Top of Extracted data
/-- The offset of `ENG_PERMIT` (08, Table 9, R247). -/
def ENG_PERMIT.off (s : Nat) : Nat := 0x20800 + 4 * (s % 256)
/-- `ENG_PERMIT.DATA_ON_DATA`, RW. -/
def ENG_PERMIT.DATA_ON_DATA (s : Nat) : Cell := ⟨(ENG_PERMIT.off s), 3, 1, 0⟩
/-- `ENG_PERMIT.MARGIN_DATA`, RW. -/
def ENG_PERMIT.MARGIN_DATA (s : Nat) : Cell := ⟨(ENG_PERMIT.off s), 2, 1, 0⟩
/-- `ENG_PERMIT.MARGIN_SAMPLER`, RW. -/
def ENG_PERMIT.MARGIN_SAMPLER (s : Nat) : Cell := ⟨(ENG_PERMIT.off s), 1, 1, 0⟩
/-- `ENG_PERMIT.EYE_SCAN`, RW. -/
def ENG_PERMIT.EYE_SCAN (s : Nat) : Cell := ⟨(ENG_PERMIT.off s), 0, 1, 0⟩
/-- The fields of `ENG_PERMIT`. -/
def ENG_PERMIT.fields (s : Nat) : List Field :=
  [⟨ENG_PERMIT.DATA_ON_DATA s, .rw, .any⟩,
   ⟨ENG_PERMIT.MARGIN_DATA s, .rw, .any⟩,
   ⟨ENG_PERMIT.MARGIN_SAMPLER s, .rw, .any⟩,
   ⟨ENG_PERMIT.EYE_SCAN s, .rw, .any⟩]

/-- The offset of `ENG_CNT` (08, Table 10, R248). -/
def ENG_CNT.off (k : Nat) : Nat := 0x20600 + 4 * (k % 128)
/-- `ENG_CNT.STEPS`, RO. -/
def ENG_CNT.STEPS (k : Nat) : Cell := ⟨(ENG_CNT.off k), 16, 16, 0⟩
/-- `ENG_CNT.DISPLACED`, RO. -/
def ENG_CNT.DISPLACED (k : Nat) : Cell := ⟨(ENG_CNT.off k), 8, 8, 0⟩
/-- `ENG_CNT.EXPIRED`, RO. -/
def ENG_CNT.EXPIRED (k : Nat) : Cell := ⟨(ENG_CNT.off k), 0, 8, 0⟩
/-- The fields of `ENG_CNT`. -/
def ENG_CNT.fields (k : Nat) : List Field :=
  [⟨ENG_CNT.STEPS k, .ro, .any⟩,
   ⟨ENG_CNT.DISPLACED k, .ro, .any⟩,
   ⟨ENG_CNT.EXPIRED k, .ro, .any⟩]

/-- The offset of `IMG_STATUS` (09, Table 6, R279). -/
def IMG_STATUS.off : Nat := 0x1000
/-- `IMG_STATUS.BOOT_SLOT`, RO. -/
def IMG_STATUS.BOOT_SLOT : Cell := ⟨IMG_STATUS.off, 30, 2, 0⟩
/-- `IMG_STATUS.ENG_FW_SLOT`, RO. -/
def IMG_STATUS.ENG_FW_SLOT : Cell := ⟨IMG_STATUS.off, 28, 2, 0⟩
/-- `IMG_STATUS.RECOVERY`, RO. -/
def IMG_STATUS.RECOVERY : Cell := ⟨IMG_STATUS.off, 27, 1, 0⟩
/-- `IMG_STATUS.CONFIRMED`, RO. -/
def IMG_STATUS.CONFIRMED : Cell := ⟨IMG_STATUS.off, 26, 1, 0⟩
/-- `IMG_STATUS.STRUCT_REFUSED`, RO. -/
def IMG_STATUS.STRUCT_REFUSED : Cell := ⟨IMG_STATUS.off, 25, 1, 0⟩
/-- `IMG_STATUS.STRUCT_REASON`, RO. -/
def IMG_STATUS.STRUCT_REASON : Cell := ⟨IMG_STATUS.off, 20, 5, 0⟩
/-- `IMG_STATUS.ARB_FUSE`, RO. -/
def IMG_STATUS.ARB_FUSE : Cell := ⟨IMG_STATUS.off, 15, 5, 0⟩
/-- `IMG_STATUS.ARB_IMAGE`, RO. -/
def IMG_STATUS.ARB_IMAGE : Cell := ⟨IMG_STATUS.off, 10, 5, 0⟩
/-- `IMG_STATUS.CMD_RESULT`, RO. -/
def IMG_STATUS.CMD_RESULT : Cell := ⟨IMG_STATUS.off, 7, 3, 0⟩
/-- `IMG_STATUS.CMD_BUSY`, RO. -/
def IMG_STATUS.CMD_BUSY : Cell := ⟨IMG_STATUS.off, 6, 1, 0⟩
/-- The fields of `IMG_STATUS`. -/
def IMG_STATUS.fields : List Field :=
  [⟨IMG_STATUS.BOOT_SLOT, .ro, .any⟩,
   ⟨IMG_STATUS.ENG_FW_SLOT, .ro, .any⟩,
   ⟨IMG_STATUS.RECOVERY, .ro, .any⟩,
   ⟨IMG_STATUS.CONFIRMED, .ro, .any⟩,
   ⟨IMG_STATUS.STRUCT_REFUSED, .ro, .any⟩,
   ⟨IMG_STATUS.STRUCT_REASON, .ro, .any⟩,
   ⟨IMG_STATUS.ARB_FUSE, .ro, .any⟩,
   ⟨IMG_STATUS.ARB_IMAGE, .ro, .any⟩,
   ⟨IMG_STATUS.CMD_RESULT, .ro, .any⟩,
   ⟨IMG_STATUS.CMD_BUSY, .ro, .any⟩]

/-- The offset of `IMG_CMD` (09, Table 7, R279). -/
def IMG_CMD.off : Nat := 0x1004
/-- `IMG_CMD.GO`, WO. -/
def IMG_CMD.GO : Cell := ⟨IMG_CMD.off, 31, 1, 0⟩
/-- `IMG_CMD.ACTION`, WO. -/
def IMG_CMD.ACTION : Cell := ⟨IMG_CMD.off, 28, 3, 0⟩
/-- `IMG_CMD.KEY`, WO. -/
def IMG_CMD.KEY : Cell := ⟨IMG_CMD.off, 26, 2, 0⟩
/-- `IMG_CMD.LEN`, WO. -/
def IMG_CMD.LEN : Cell := ⟨IMG_CMD.off, 0, 12, 0⟩
/-- The fields of `IMG_CMD`. -/
def IMG_CMD.fields : List Field :=
  [⟨IMG_CMD.GO, .wo, .any⟩,
   ⟨IMG_CMD.ACTION, .wo, .any⟩,
   ⟨IMG_CMD.KEY, .wo, .any⟩,
   ⟨IMG_CMD.LEN, .wo, .any⟩]

/-- The offset of `TXN_SCOPE_G` (09, Table 8, R279). -/
def TXN_SCOPE_G.off : Nat := 0x2008
/-- `TXN_SCOPE_G.TRACE`, RW. -/
def TXN_SCOPE_G.TRACE : Cell := ⟨TXN_SCOPE_G.off, 5, 1, 0⟩
/-- `TXN_SCOPE_G.DOMAIN`, RW. -/
def TXN_SCOPE_G.DOMAIN : Cell := ⟨TXN_SCOPE_G.off, 4, 1, 0⟩
/-- `TXN_SCOPE_G.POWER_POLICY`, RW. -/
def TXN_SCOPE_G.POWER_POLICY : Cell := ⟨TXN_SCOPE_G.off, 3, 1, 0⟩
/-- `TXN_SCOPE_G.SLICE_DEFAULTS`, RW. -/
def TXN_SCOPE_G.SLICE_DEFAULTS : Cell := ⟨TXN_SCOPE_G.off, 2, 1, 0⟩
/-- `TXN_SCOPE_G.LANE_POLICY`, RW. -/
def TXN_SCOPE_G.LANE_POLICY : Cell := ⟨TXN_SCOPE_G.off, 1, 1, 0⟩
/-- `TXN_SCOPE_G.CHANNEL_TABLE`, RW. -/
def TXN_SCOPE_G.CHANNEL_TABLE : Cell := ⟨TXN_SCOPE_G.off, 0, 1, 0⟩
/-- The fields of `TXN_SCOPE_G`. -/
def TXN_SCOPE_G.fields : List Field :=
  [⟨TXN_SCOPE_G.TRACE, .rw, .any⟩,
   ⟨TXN_SCOPE_G.DOMAIN, .rw, .any⟩,
   ⟨TXN_SCOPE_G.POWER_POLICY, .rw, .any⟩,
   ⟨TXN_SCOPE_G.SLICE_DEFAULTS, .rw, .any⟩,
   ⟨TXN_SCOPE_G.LANE_POLICY, .rw, .any⟩,
   ⟨TXN_SCOPE_G.CHANNEL_TABLE, .rw, .any⟩]

/-- The offset of `TXN_SCOPE_P` (09, Table 11, R279). -/
def TXN_SCOPE_P.off (k : Nat) : Nat := 0x200C + 4 * (k % 2)
/-- `TXN_SCOPE_P.PORTS`, RW. -/
def TXN_SCOPE_P.PORTS (k : Nat) : Cell := ⟨(TXN_SCOPE_P.off k), 0, 32, 0⟩
/-- The fields of `TXN_SCOPE_P`. -/
def TXN_SCOPE_P.fields (k : Nat) : List Field :=
  [⟨TXN_SCOPE_P.PORTS k, .rw, .any⟩]

/-- The offset of `TXN_TIME` (09, Table 12, R279). -/
def TXN_TIME.off (k : Nat) : Nat := 0x2014 + 4 * (k % 2)
/-- `TXN_TIME.TIME`, RW. -/
def TXN_TIME.TIME (k : Nat) : Cell := ⟨(TXN_TIME.off k), 0, 32, 0⟩
/-- The fields of `TXN_TIME`. -/
def TXN_TIME.fields (k : Nat) : List Field :=
  [⟨TXN_TIME.TIME k, .rw, .any⟩]

/-- The offset of `TXN_CMD` (09, Table 13, R279). -/
def TXN_CMD.off : Nat := 0x2000
/-- `TXN_CMD.GO`, WO. -/
def TXN_CMD.GO : Cell := ⟨TXN_CMD.off, 31, 1, 0⟩
/-- `TXN_CMD.ACTION`, WO. -/
def TXN_CMD.ACTION : Cell := ⟨TXN_CMD.off, 29, 2, 0⟩
/-- The fields of `TXN_CMD`. -/
def TXN_CMD.fields : List Field :=
  [⟨TXN_CMD.GO, .wo, .any⟩,
   ⟨TXN_CMD.ACTION, .wo, .any⟩]

/-- The offset of `TXN_STATUS` (09, Table 14, R279). -/
def TXN_STATUS.off : Nat := 0x2004
/-- `TXN_STATUS.STATE`, RO. -/
def TXN_STATUS.STATE : Cell := ⟨TXN_STATUS.off, 28, 4, 0⟩
/-- `TXN_STATUS.LAST_RESULT`, RO. -/
def TXN_STATUS.LAST_RESULT : Cell := ⟨TXN_STATUS.off, 25, 3, 0⟩
/-- `TXN_STATUS.STRAY`, RW1C. -/
def TXN_STATUS.STRAY : Cell := ⟨TXN_STATUS.off, 24, 1, 0⟩
/-- `TXN_STATUS.ID`, RO. -/
def TXN_STATUS.ID : Cell := ⟨TXN_STATUS.off, 16, 8, 0⟩
/-- `TXN_STATUS.FAIL_INDEX`, RO. -/
def TXN_STATUS.FAIL_INDEX : Cell := ⟨TXN_STATUS.off, 8, 8, 255⟩
/-- `TXN_STATUS.REASON`, RO. -/
def TXN_STATUS.REASON : Cell := ⟨TXN_STATUS.off, 0, 5, 0⟩
/-- The fields of `TXN_STATUS`. -/
def TXN_STATUS.fields : List Field :=
  [⟨TXN_STATUS.STATE, .ro, .any⟩,
   ⟨TXN_STATUS.LAST_RESULT, .ro, .any⟩,
   ⟨TXN_STATUS.STRAY, .rw1c, .any⟩,
   ⟨TXN_STATUS.ID, .ro, .any⟩,
   ⟨TXN_STATUS.FAIL_INDEX, .ro, .any⟩,
   ⟨TXN_STATUS.REASON, .ro, .any⟩]

/-- The offset of `IMG_SRC` (09, Table 15, R279). -/
def IMG_SRC.off (k : Nat) : Nat := 0x1008 + 4 * (k % 2)
/-- `IMG_SRC.ADDR`, RW. -/
def IMG_SRC.ADDR (k : Nat) : Cell := ⟨(IMG_SRC.off k), 0, 32, 0⟩
/-- The fields of `IMG_SRC`. -/
def IMG_SRC.fields (k : Nat) : List Field :=
  [⟨IMG_SRC.ADDR k, .rw, .any⟩]

/-- The offset of `IMG_KEYS` (09, Table 16, R279). -/
def IMG_KEYS.off : Nat := 0x1010
/-- `IMG_KEYS.FW_KEY`, RO. -/
def IMG_KEYS.FW_KEY : Cell := ⟨IMG_KEYS.off, 8, 1, 1⟩
/-- `IMG_KEYS.SLOTt`, RO. -/
def IMG_KEYS.SLOT (t : Nat) : Cell := ⟨IMG_KEYS.off, 2 * (t % 4), 2, (if t % 4 = 0 then 1 else 0)⟩
/-- The fields of `IMG_KEYS`. -/
def IMG_KEYS.fields : List Field :=
  [⟨IMG_KEYS.FW_KEY, .ro, .any⟩,
   ⟨IMG_KEYS.SLOT 3, .ro, .any⟩,
   ⟨IMG_KEYS.SLOT 2, .ro, .any⟩,
   ⟨IMG_KEYS.SLOT 1, .ro, .any⟩,
   ⟨IMG_KEYS.SLOT 0, .ro, .any⟩]

/-- The offset of `IMG_BCT_INDEX` (09, Table 17, R279). -/
def IMG_BCT_INDEX.off : Nat := 0x1014
/-- `IMG_BCT_INDEX.INDEX`, RW. -/
def IMG_BCT_INDEX.INDEX : Cell := ⟨IMG_BCT_INDEX.off, 0, 13, 0⟩
/-- The fields of `IMG_BCT_INDEX`. -/
def IMG_BCT_INDEX.fields : List Field :=
  [⟨IMG_BCT_INDEX.INDEX, .rw, (.clamp 0 4607)⟩]

/-- The offset of `IMG_BCT` (09, Table 18, R279). -/
def IMG_BCT.off (k : Nat) : Nat := 0x1018 + 4 * (k % 2)
/-- `IMG_BCT.ENTRY`, RWT. -/
def IMG_BCT.ENTRY (k : Nat) : Cell := ⟨(IMG_BCT.off k), 0, 32, 0⟩
/-- The fields of `IMG_BCT`. -/
def IMG_BCT.fields (k : Nat) : List Field :=
  [⟨IMG_BCT.ENTRY k, .rwt, .any⟩]

/-- The offset of `GLB_ALIVE` (10, Table 8, R309). -/
def GLB_ALIVE.off : Nat := 0x4
/-- `GLB_ALIVE.MARK`, RO. -/
def GLB_ALIVE.MARK : Cell := ⟨GLB_ALIVE.off, 24, 7, 42⟩
/-- `GLB_ALIVE.MGMT_RESETS`, RO. -/
def GLB_ALIVE.MGMT_RESETS : Cell := ⟨GLB_ALIVE.off, 16, 8, 0⟩
/-- `GLB_ALIVE.BEAT`, RO. -/
def GLB_ALIVE.BEAT : Cell := ⟨GLB_ALIVE.off, 0, 16, 0⟩
/-- The fields of `GLB_ALIVE`. -/
def GLB_ALIVE.fields : List Field :=
  [⟨GLB_ALIVE.MARK, .ro, .any⟩,
   ⟨GLB_ALIVE.MGMT_RESETS, .ro, .any⟩,
   ⟨GLB_ALIVE.BEAT, .ro, .any⟩]

/-- The offset of `GLB_MGMT_CTRL` (10, Table 9, R310). -/
def GLB_MGMT_CTRL.off : Nat := 0x10
/-- `GLB_MGMT_CTRL.WAKE_ON_EVENT`, RWS. -/
def GLB_MGMT_CTRL.WAKE_ON_EVENT : Cell := ⟨GLB_MGMT_CTRL.off, 3, 1, 0⟩
/-- `GLB_MGMT_CTRL.WAKE_CLASS`, RWS. -/
def GLB_MGMT_CTRL.WAKE_CLASS : Cell := ⟨GLB_MGMT_CTRL.off, 1, 2, 2⟩
/-- The fields of `GLB_MGMT_CTRL`. -/
def GLB_MGMT_CTRL.fields : List Field :=
  [⟨GLB_MGMT_CTRL.WAKE_ON_EVENT, .rws, .any⟩,
   ⟨GLB_MGMT_CTRL.WAKE_CLASS, .rws, (.upTo 2)⟩]

/-- The offset of `GLB_MGMT_STATUS` (10, Table 10, R311). -/
def GLB_MGMT_STATUS.off : Nat := 0x14
/-- `GLB_MGMT_STATUS.LINK_UP`, RO. -/
def GLB_MGMT_STATUS.LINK_UP : Cell := ⟨GLB_MGMT_STATUS.off, 31, 1, 0⟩
/-- `GLB_MGMT_STATUS.LINK_RATE`, RO. -/
def GLB_MGMT_STATUS.LINK_RATE : Cell := ⟨GLB_MGMT_STATUS.off, 28, 3, 0⟩
/-- `GLB_MGMT_STATUS.LINK_WIDTH`, RO. -/
def GLB_MGMT_STATUS.LINK_WIDTH : Cell := ⟨GLB_MGMT_STATUS.off, 26, 2, 0⟩
/-- `GLB_MGMT_STATUS.FLIT`, RO. -/
def GLB_MGMT_STATUS.FLIT : Cell := ⟨GLB_MGMT_STATUS.off, 25, 1, 0⟩
/-- `GLB_MGMT_STATUS.DMA_HELD`, RO. -/
def GLB_MGMT_STATUS.DMA_HELD : Cell := ⟨GLB_MGMT_STATUS.off, 24, 1, 1⟩
/-- `GLB_MGMT_STATUS.BAD_ACCESS`, RW1C. -/
def GLB_MGMT_STATUS.BAD_ACCESS : Cell := ⟨GLB_MGMT_STATUS.off, 23, 1, 0⟩
/-- `GLB_MGMT_STATUS.LATE_CPL`, RW1C. -/
def GLB_MGMT_STATUS.LATE_CPL : Cell := ⟨GLB_MGMT_STATUS.off, 22, 1, 0⟩
/-- `GLB_MGMT_STATUS.STAGING_FULL`, RW1C. -/
def GLB_MGMT_STATUS.STAGING_FULL : Cell := ⟨GLB_MGMT_STATUS.off, 21, 1, 0⟩
/-- `GLB_MGMT_STATUS.STAGED`, RO. -/
def GLB_MGMT_STATUS.STAGED : Cell := ⟨GLB_MGMT_STATUS.off, 0, 14, 0⟩
/-- The fields of `GLB_MGMT_STATUS`. -/
def GLB_MGMT_STATUS.fields : List Field :=
  [⟨GLB_MGMT_STATUS.LINK_UP, .ro, .any⟩,
   ⟨GLB_MGMT_STATUS.LINK_RATE, .ro, .any⟩,
   ⟨GLB_MGMT_STATUS.LINK_WIDTH, .ro, .any⟩,
   ⟨GLB_MGMT_STATUS.FLIT, .ro, .any⟩,
   ⟨GLB_MGMT_STATUS.DMA_HELD, .ro, .any⟩,
   ⟨GLB_MGMT_STATUS.BAD_ACCESS, .rw1c, .any⟩,
   ⟨GLB_MGMT_STATUS.LATE_CPL, .rw1c, .any⟩,
   ⟨GLB_MGMT_STATUS.STAGING_FULL, .rw1c, .any⟩,
   ⟨GLB_MGMT_STATUS.STAGED, .ro, .any⟩]

/-- The offset of `GLB_MGMT_CNT` (10, Table 11, R312). -/
def GLB_MGMT_CNT.off : Nat := 0x18
/-- `GLB_MGMT_CNT.LATE_CPL_CNT`, RO. -/
def GLB_MGMT_CNT.LATE_CPL_CNT : Cell := ⟨GLB_MGMT_CNT.off, 16, 16, 0⟩
/-- `GLB_MGMT_CNT.TIMEOUTS`, RO. -/
def GLB_MGMT_CNT.TIMEOUTS : Cell := ⟨GLB_MGMT_CNT.off, 8, 8, 0⟩
/-- `GLB_MGMT_CNT.STAGE_DROPS`, RO. -/
def GLB_MGMT_CNT.STAGE_DROPS : Cell := ⟨GLB_MGMT_CNT.off, 0, 8, 0⟩
/-- The fields of `GLB_MGMT_CNT`. -/
def GLB_MGMT_CNT.fields : List Field :=
  [⟨GLB_MGMT_CNT.LATE_CPL_CNT, .ro, .any⟩,
   ⟨GLB_MGMT_CNT.TIMEOUTS, .ro, .any⟩,
   ⟨GLB_MGMT_CNT.STAGE_DROPS, .ro, .any⟩]

/-- The offset of `SLC_CTRL` (11, Table 11, R344). -/
def SLC_CTRL.off (s : Nat) : Nat := 0x30000 + 0x80 * (s % 256) + 0x0
/-- `SLC_CTRL.GO`, WO. -/
def SLC_CTRL.GO (s : Nat) : Cell := ⟨(SLC_CTRL.off s), 31, 1, 0⟩
/-- `SLC_CTRL.ACTION`, WO. -/
def SLC_CTRL.ACTION (s : Nat) : Cell := ⟨(SLC_CTRL.off s), 28, 3, 0⟩
/-- `SLC_CTRL.PASID`, RW. -/
def SLC_CTRL.PASID (s : Nat) : Cell := ⟨(SLC_CTRL.off s), 0, 20, 0⟩
/-- The fields of `SLC_CTRL`. -/
def SLC_CTRL.fields (s : Nat) : List Field :=
  [⟨SLC_CTRL.GO s, .wo, .any⟩,
   ⟨SLC_CTRL.ACTION s, .wo, .any⟩,
   ⟨SLC_CTRL.PASID s, .rw, .any⟩]

/-- The offset of `SLC_STATUS` (11, Table 12, R345). -/
def SLC_STATUS.off (s : Nat) : Nat := 0x30000 + 0x80 * (s % 256) + 0x4
/-- `SLC_STATUS.STATE`, RO. -/
def SLC_STATUS.STATE (s : Nat) : Cell := ⟨(SLC_STATUS.off s), 28, 4, 0⟩
/-- `SLC_STATUS.RESULT`, RO. -/
def SLC_STATUS.RESULT (s : Nat) : Cell := ⟨(SLC_STATUS.off s), 24, 4, 0⟩
/-- `SLC_STATUS.GENERATION`, RO. -/
def SLC_STATUS.GENERATION (s : Nat) : Cell := ⟨(SLC_STATUS.off s), 16, 8, 0⟩
/-- `SLC_STATUS.RESET_DONE`, RW1C. -/
def SLC_STATUS.RESET_DONE (s : Nat) : Cell := ⟨(SLC_STATUS.off s), 15, 1, 0⟩
/-- `SLC_STATUS.DESTROY_PENDING`, RO. -/
def SLC_STATUS.DESTROY_PENDING (s : Nat) : Cell := ⟨(SLC_STATUS.off s), 14, 1, 0⟩
/-- `SLC_STATUS.STAGED`, RO. -/
def SLC_STATUS.STAGED (s : Nat) : Cell := ⟨(SLC_STATUS.off s), 0, 14, 0⟩
/-- The fields of `SLC_STATUS`. -/
def SLC_STATUS.fields (s : Nat) : List Field :=
  [⟨SLC_STATUS.STATE s, .ro, .any⟩,
   ⟨SLC_STATUS.RESULT s, .ro, .any⟩,
   ⟨SLC_STATUS.GENERATION s, .ro, .any⟩,
   ⟨SLC_STATUS.RESET_DONE s, .rw1c, .any⟩,
   ⟨SLC_STATUS.DESTROY_PENDING s, .ro, .any⟩,
   ⟨SLC_STATUS.STAGED s, .ro, .any⟩]

/-- The offset of `SLC_RINGS` (11, Table 13, R346). -/
def SLC_RINGS.off (s : Nat) : Nat := 0x30000 + 0x80 * (s % 256) + 0x8
/-- `SLC_RINGS.BASE`, RW. -/
def SLC_RINGS.BASE (s : Nat) : Cell := ⟨(SLC_RINGS.off s), 16, 14, 0⟩
/-- `SLC_RINGS.COUNT`, RW. -/
def SLC_RINGS.COUNT (s : Nat) : Cell := ⟨(SLC_RINGS.off s), 0, 11, 0⟩
/-- The fields of `SLC_RINGS`. -/
def SLC_RINGS.fields (s : Nat) : List Field :=
  [⟨SLC_RINGS.BASE s, .rw, .any⟩,
   ⟨SLC_RINGS.COUNT s, .rw, (.clamp 0 1024)⟩]

/-- The offset of `SLC_VECTORS` (11, Table 14, R346). -/
def SLC_VECTORS.off (s : Nat) : Nat := 0x30000 + 0x80 * (s % 256) + 0xC
/-- `SLC_VECTORS.BASE`, RW. -/
def SLC_VECTORS.BASE (s : Nat) : Cell := ⟨(SLC_VECTORS.off s), 16, 11, 0⟩
/-- `SLC_VECTORS.COUNT`, RW. -/
def SLC_VECTORS.COUNT (s : Nat) : Cell := ⟨(SLC_VECTORS.off s), 0, 12, 0⟩
/-- The fields of `SLC_VECTORS`. -/
def SLC_VECTORS.fields (s : Nat) : List Field :=
  [⟨SLC_VECTORS.BASE s, .rw, .any⟩,
   ⟨SLC_VECTORS.COUNT s, .rw, (.clamp 0 2048)⟩]

/-- The offset of `SLC_SHARE` (11, Table 15, R347). -/
def SLC_SHARE.off (s : Nat) : Nat := 0x30000 + 0x80 * (s % 256) + 0x10
/-- `SLC_SHARE.TOKENS`, RW. -/
def SLC_SHARE.TOKENS (s : Nat) : Cell := ⟨(SLC_SHARE.off s), 18, 10, 0⟩
/-- `SLC_SHARE.GRANULES`, RW. -/
def SLC_SHARE.GRANULES (s : Nat) : Cell := ⟨(SLC_SHARE.off s), 0, 17, 0⟩
/-- The fields of `SLC_SHARE`. -/
def SLC_SHARE.fields (s : Nat) : List Field :=
  [⟨SLC_SHARE.TOKENS s, .rw, (.clamp 0 896)⟩,
   ⟨SLC_SHARE.GRANULES s, .rw, (.clamp 0 65536)⟩]

/-- The offset of `SLC_PORTS` (11, Table 16, R347). -/
def SLC_PORTS.off (s k : Nat) : Nat := 0x30000 + 0x80 * (s % 256) + 0x14 + 4 * (k % 2)
/-- `SLC_PORTS.PORTS`, RW. -/
def SLC_PORTS.PORTS (s k : Nat) : Cell := ⟨(SLC_PORTS.off s k), 0, 32, 0⟩
/-- The fields of `SLC_PORTS`. -/
def SLC_PORTS.fields (s k : Nat) : List Field :=
  [⟨SLC_PORTS.PORTS s k, .rw, .any⟩]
Bottom of Extracted data
Go over the data above and copy every line that has the word "COUNT" in it.

Task output:
/-- `SLC_RINGS.COUNT`, RW. -/
def SLC_RINGS.COUNT (s : Nat) : Cell := ⟨(SLC_RINGS.off s), 0, 11, 0⟩
   ⟨SLC_RINGS.COUNT s, .rw, (.clamp 0 1024)⟩]
/-- `SLC_VECTORS.COUNT`, RW. -/
def SLC_VECTORS.COUNT (s : Nat) : Cell := ⟨(SLC_VECTORS.off s), 0, 12, 0⟩
   ⟨SLC_VECTORS.COUNT s, .rw, (.clamp 0 2048)⟩]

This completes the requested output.